Ms Leuenberger, above, plays Nora, a mousy little Swiss hausfrau with a decent, hunky husband (Maximilian Simonischek, below, right), a couple of cute kids, and a nasty, lazy father-in-law and brother-in-law in tow. When an interesting, random and quite believable confluence of events forces a crack in Nora's sense of identity and justice, that crack keep opening slowly into, well, a whole new world of change.

Helping that change occur are a number of local women, each with her own special problem to solve, but each also open to aiding the others in solving theirs. So this is a "solidarity" movie, yes, but it's one with a large, open heart and a mind sharp enough to recognize that the "other" -- men, and even some of the town's women who refuse to understand what suffrage and justice could bring -- are not the enemy per se but rather "family" that must be made to embrace progress.

How all this comes about proves alternately funny, moving and very specific -- bringing together several generations of women (and men) into a time of change in which most do not always behave in an admirable way, yet still manage to learn from their mistakes.

Featuring a plethora of juicy scenes, the movie's best of all is the one (below) in which the sexual revolution suddenly enters these women's lives as they learn for the first time about the look, as well as the uses, of their own vagina.

Sure, The Divine Order is a feel-good movie, but it offers enough irony, human foibles and satire (of religion and hypocrisy, among other subjects) to ensure that the feeling good is fully deserved. Performances are fine down the line, with Ms Leuenberger absolutely memorable as a country mouse who becomes a "tiger" without losing a trace of her humanity or generosity.
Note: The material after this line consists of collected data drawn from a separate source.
-- ==== Sys2Proof/Syntax.lean ====
section
/-! DEFINITION. The instruction set as data: one constructor of `Instr` for each row of
spec/opcode_table.json: the encoded rows with fields, those without, then the events. Rows 0 to 269 are the encoded instructions (04 R79 to R101): a register field
is its 6-bit code, a one-bit field a Bool, an immediate its raw field. Rows 270 to 369 have no bits:
they are what the machine's other agents do (a home, an engine, the scheduler, the resident handler,
the firmware, the host), and their arguments say which object moves. -/

namespace Sys2Proof

/-- A fabric flit as it is received (22 R429): the header fields and the lines it carries. -/
structure Flit where
  seq : Nat
  dpkg : BitVec 8
  spkg : BitVec 8
  dcoord : BitVec 13
  scoord : BitVec 13
  kind : BitVec 6
  addr : BitVec 56
  bmask : BitVec 64
  opf : BitVec 272
  lines : List Byte
  /-- The CRC-32C over the flit with this field as 0. -/
  lcrc : BitVec 32
  deriving DecidableEq, Repr

/-- What a launch-control flit says (22 R444). -/
inductive LaunchWord where
  | acknowledge
  | go
  | abort
  deriving DecidableEq, Repr

/-- A launch-control flit (22 R429 KIND 9, R444): its word, the GROUP and slot time of the launch and
the package that sent it; with GO, the packages that receive it. -/
structure LaunchFlit where
  word : LaunchWord
  group : Nat
  slot : Nat
  spkg : BitVec 8
  map : BitVec 256
  deriving DecidableEq, Repr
From Zeitgeist Films -- in German and a bit of Italian with English subtitles, and running a just-about-perfect 96 minutes -- the movie is Switzerland's entry into the Best Foreign Language Film "Oscar" race. I wouldn't be at all surprised to find it placed on the shortlist. The film opens tomorrow, Friday, October 27, in New York City (at Film Forum) and Santa Barbara (the Riviera) and on November 17 in Los Angeles at Laemmle's Royal and Playhouse 7. Here in Boca Raton it will open at The Living Room Theater on December 1. To see all currently scheduled playdates, cities and theaters, click here and scroll down.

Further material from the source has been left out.